Zaman değiştikçe tebliğ metodları da değişiyor. Mu’cizevî inkişaflarla Mülk Sûresindeki meşhur mu’cizeyi; ulaşım, haberleşme ve görüntüleme ile bizzat yaşıyoruz. Globalleşmenin en üst sınırını Kur’ân-ı Kerim haber verdiği halde, maalesef “dinsiz cereyanların” teknolojiyi kısmen gasbetmeleri, Müslümanları şimdilik yine arkaya düşürttü.

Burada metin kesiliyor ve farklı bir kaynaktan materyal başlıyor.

theorem us_todUnlabelled {c₀ x₀ : Channel} (n : LaneIx) (e : TodEdge) (hF : Uses c₀ x₀) : Uses c₀ (Channel.todUnlabelled n x₀ e) := by
  refine hF.trans ?_
  unfold Channel.todUnlabelled
  try dsimp only
  repeat' first | with_reducible exact Uses.refl _ | with_reducible apply us_freePulse | with_reducible apply us_measure | fail_if_no_progress (with_reducible apply Uses.upd) | with_reducible apply Uses.ite | with_reducible apply Uses.ite2 | split

theorem us_todWindowEnd {c₀ x₀ : Channel} (n : LaneIx) (hF : Uses c₀ x₀) : Uses c₀ (Channel.todWindowEnd x₀ n) := by
  refine hF.trans ?_
  unfold Channel.todWindowEnd
  try dsimp only
  repeat' first | with_reducible exact Uses.refl _ | with_reducible apply us_todUnlabelled | with_reducible apply us_updLane | with_reducible apply Uses.ite | with_reducible apply Uses.ite2 | with_reducible apply Uses.fold | intro _ | split

theorem us_freqBoundary {c₀ x₀ : Channel} (n : LaneIx) (freq : ℤ) (off : ℤ) (hF : Uses c₀ x₀) : Uses c₀ (Channel.freqBoundary x₀ n freq off) := by
  refine hF.trans ?_
  unfold Channel.freqBoundary
  try dsimp only
  repeat' first | with_reducible exact Uses.refl _ | with_reducible apply us_measure | with_reducible apply Uses.ite | with_reducible apply Uses.ite2 | split

theorem us_setPs {c₀ x₀ : Channel} (p : PortIx) (x : PortSt) (hF : Uses c₀ x₀) : Uses c₀ (Channel.setPs x₀ p x) := by
  refine hF.trans ?_
  unfold Channel.setPs
  try dsimp only
  repeat' first | with_reducible exact Uses.refl _ | fail_if_no_progress (with_reducible apply Uses.upd) | with_reducible apply Uses.ite | with_reducible apply Uses.ite2 | split

theorem us_updPs {c₀ x₀ : Channel} (p : PortIx) (f : PortSt → PortSt) (hF : Uses c₀ x₀) : Uses c₀ (Channel.updPs x₀ p f) := by
  refine hF.trans ?_
  unfold Channel.updPs
  try dsimp only
  repeat' first | with_reducible exact Uses.refl _ | with_reducible apply us_setPs | with_reducible apply Uses.ite | with_reducible apply Uses.ite2 | split

theorem us_updLc {c₀ x₀ : Channel} (p : PortIx) (f : LaneClient → LaneClient) (hF : Uses c₀ x₀) : Uses c₀ (Channel.updLc x₀ p f) := by
  refine hF.trans ?_
  unfold Channel.updLc
  try dsimp only
  repeat' first | with_reducible exact Uses.refl _ | with_reducible apply us_updPs | with_reducible apply Uses.ite | with_reducible apply Uses.ite2 | split

theorem us_linkChange {c₀ x₀ : Channel} (p : PortIx) (st : ℕ) (timer : Option ℕ) (hF : Uses c₀ x₀) : Uses c₀ (Channel.linkChange x₀ p st timer) := by
  refine hF.trans ?_
  unfold Channel.linkChange
  try dsimp only
  repeat' first | with_reducible exact Uses.refl _ | with_reducible apply us_updPs | with_reducible apply us_evt | with_reducible apply us_put | fail_if_no_progress (with_reducible apply Uses.upd) | with_reducible apply Uses.ite | with_reducible apply Uses.ite2 | split

theorem us_linkRestart {c₀ x₀ : Channel} (p : PortIx) (hF : Uses c₀ x₀) : Uses c₀ (Channel.linkRestart x₀ p) := by
  refine hF.trans ?_
  unfold Channel.linkRestart
  try dsimp only
  repeat' first | with_reducible exact Uses.refl _ | with_reducible apply us_linkChange | with_reducible apply us_put | fail_if_no_progress (with_reducible apply Uses.upd) | with_reducible apply Uses.ite | with_reducible apply Uses.ite2 | split

theorem us_anComplete {c₀ x₀ : Channel} (p : PortIx) (peer : ℕ) (rs : Bool) (br : Bool) (hF : Uses c₀ x₀) : Uses c₀ (Channel.anComplete x₀ p peer rs br) := by
  refine hF.trans ?_
  unfold Channel.anComplete
  try dsimp only
  repeat' first | with_reducible exact Uses.refl _ | with_reducible apply us_evt | with_reducible apply us_put | with_reducible apply us_linkChange | fail_if_no_progress (with_reducible apply Uses.upd) | with_reducible apply Uses.ite | with_reducible apply Uses.ite2 | split

theorem us_trainComplete {c₀ x₀ : Channel} (p : PortIx) (hF : Uses c₀ x₀) : Uses c₀ (Channel.trainComplete x₀ p) := by
  refine hF.trans ?_
  unfold Channel.trainComplete
  try dsimp only
  repeat' first | with_reducible exact Uses.refl _ | with_reducible apply us_linkChange | with_reducible apply Uses.ite | with_reducible apply Uses.ite2 | split

theorem us_trainTimeout {c₀ x₀ : Channel} (p : PortIx) (hF : Uses c₀ x₀) : Uses c₀ (Channel.trainTimeout x₀ p) := by
  refine hF.trans ?_
  unfold Channel.trainTimeout
  try dsimp only
  repeat' first | with_reducible exact Uses.refl _ | with_reducible apply us_evt | with_reducible apply us_linkRestart | fail_if_no_progress (with_reducible apply Uses.upd) | with_reducible apply Uses.ite | with_reducible apply Uses.ite2 | split

theorem us_alignLock {c₀ x₀ : Channel} (p : PortIx) (vI : ℤ) (vE : ℤ) (hF : Uses c₀ x₀) : Uses c₀ (Channel.alignLock x₀ p vI vE) := by
  refine hF.trans ?_
  unfold Channel.alignLock
  try dsimp only
  repeat' first | with_reducible exact Uses.refl _ | with_reducible apply us_updPs | with_reducible apply us_linkChange | with_reducible apply us_evt | with_reducible apply us_put | fail_if_no_progress (with_reducible apply Uses.upd) | with_reducible apply Uses.ite | with_reducible apply Uses.ite2 | split

theorem us_alignTimeout {c₀ x₀ : Channel} (p : PortIx) (hF : Uses c₀ x₀) : Uses c₀ (Channel.alignTimeout x₀ p) := by
  refine hF.trans ?_
  unfold Channel.alignTimeout
  try dsimp only
  repeat' first | with_reducible exact Uses.refl _ | with_reducible apply us_linkRestart | with_reducible apply Uses.ite | with_reducible apply Uses.ite2 | split

theorem us_discardFlight {c₀ x₀ : Channel} (p : PortIx) (f : InFlight) (hF : Uses c₀ x₀) : Uses c₀ (Channel.discardFlight p x₀ f) := by
  refine hF.trans ?_
  unfold Channel.discardFlight
  try dsimp only
  repeat' first | with_reducible exact Uses.refl _ | with_reducible apply us_wasted | with_reducible apply us_pmuEvt | with_reducible apply Uses.ite | with_reducible apply Uses.ite2 | split

theorem us_dropFlight {c₀ x₀ : Channel} (p : PortIx) (f : InFlight) (hF : Uses c₀ x₀) : Uses c₀ (Channel.dropFlight p x₀ f) := by
  refine hF.trans ?_
  unfold Channel.dropFlight
  try dsimp only
  repeat' first | with_reducible exact Uses.refl _ | with_reducible apply us_discardFlight | with_reducible apply us_bump | with_reducible apply us_updPs | fail_if_no_progress (with_reducible apply Uses.upd) | with_reducible apply Uses.ite | with_reducible apply Uses.ite2 | split

theorem us_dropFlights {c₀ x₀ : Channel} (p : PortIx) (hF : Uses c₀ x₀) : Uses c₀ (Channel.dropFlights x₀ p) := by
  refine hF.trans ?_
  unfold Channel.dropFlights
  try dsimp only
  repeat' first | with_reducible exact Uses.refl _ | with_reducible apply us_updPs | with_reducible apply us_dropFlight | with_reducible apply Uses.ite | with_reducible apply Uses.ite2 | with_reducible apply Uses.fold | intro _ | split

theorem us_leaveUp {c₀ x₀ : Channel} (p : PortIx) (hF : Uses c₀ x₀) : Uses c₀ (Channel.leaveUp x₀ p) := by
  refine hF.trans ?_
  unfold Channel.leaveUp
  try dsimp only
  repeat' first | with_reducible exact Uses.refl _ | with_reducible apply us_bump | with_reducible apply us_put | with_reducible apply us_updPs | with_reducible apply us_dropFlights | fail_if_no_progress (with_reducible apply Uses.upd) | with_reducible apply Uses.ite | with_reducible apply Uses.ite2 | split

theorem us_linkLoss {c₀ x₀ : Channel} (p : PortIx) (hF : Uses c₀ x₀) : Uses c₀ (Channel.linkLoss x₀ p) := by
  refine hF.trans ?_
  unfold Channel.linkLoss
  try dsimp only
  repeat' first | with_reducible exact Uses.refl _ | with_reducible apply us_linkRestart | with_reducible apply us_leaveUp | with_reducible apply Uses.ite | with_reducible apply Uses.ite2 | split

theorem us_tsrWrite {c₀ x₀ : Channel} (p : PortIx) (s : Channel.Stamp) (seqid : ℕ) (msg : ℕ) (fl : ℕ) (handle : Option ℕ) (hF : Uses c₀ x₀) : Uses c₀ (Channel.tsrWrite x₀ p s seqid msg fl handle).2 := by
  refine hF.trans ?_
  unfold Channel.tsrWrite
  try dsimp only
  repeat' first | with_reducible exact Uses.refl _ | with_reducible apply us_evt | with_reducible apply us_bump | with_reducible apply us_free | with_reducible apply us_setPs | with_reducible apply us_put | fail_if_no_progress (with_reducible apply Uses.upd) | with_reducible apply Uses.ite | with_reducible apply Uses.ite2 | split

theorem us_freqFb {c₀ x₀ : Channel} (prev : Option LanePrev) (refTs : Gt) (offset : Gt) (k : ℤ) (teb : Bound) (missed : Bool) (hF : Uses c₀ x₀) : Uses c₀ (Channel.freqFb x₀ prev refTs offset k teb missed).2 := by
  refine hF.trans ?_
  unfold Channel.freqFb
  try dsimp only
  repeat' first | with_reducible exact Uses.refl _ | with_reducible apply us_free | with_reducible apply Uses.ite | with_reducible apply Uses.ite2 | split

theorem us_ptpRecord {c₀ x₀ : Channel} (p : PortIx) (t1 : Gt) (t2 : Gt) (k : ℤ) (seq : ℕ) (tlv : Option (Bound × Word)) (hF : Uses c₀ x₀) : Uses c₀ (Channel.ptpRecord x₀ p t1 t2 k seq tlv) := by
  refine hF.trans ?_
  unfold Channel.ptpRecord
  try dsimp only
  repeat' first | with_reducible exact Uses.refl _ | with_reducible apply us_updLc | with_reducible apply us_freqFb | with_reducible apply us_measure | fail_if_no_progress (with_reducible apply Uses.upd) | with_reducible apply Uses.ite | with_reducible apply Uses.ite2 | split

theorem us_synceRecord {c₀ x₀ : Channel} (p : PortIx) (freq : ℤ) (off : ℤ) (hF : Uses c₀ x₀) : Uses c₀ (Channel.synceRecord x₀ p freq off) := by
  refine hF.trans ?_
  unfold Channel.synceRecord
  try dsimp only
  repeat' first | with_reducible exact Uses.refl _ | with_reducible apply us_measure | fail_if_no_progress (with_reducible apply Uses.upd) | with_reducible apply Uses.ite | with_reducible apply Uses.ite2 | split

Teknolojinin tebliğdeki kullanımına hiçbir Müslümanın karşı çıkmayacağına inanıyoruz. Yalnız, inkişaf eden âlet ve metodların insan fıtratını bozacak şekilde kullanılması üzerinde, bilhassa ilgililerin genişçe durmalarının hayatî olduğunu düşünüyoruz. Buradaki ilmî düzenlemelerin ve teknolojinin insan fıtratına entegresinin, bütün insanlık için fevkalâde önemli olduğu kanaatindeyiz.
Teknolojik gelişmeler, globalleşmenin ulaştığı zirveler ve mu’cizevî inkişaflar bir meselenin önemini değiştirmiyor: insan!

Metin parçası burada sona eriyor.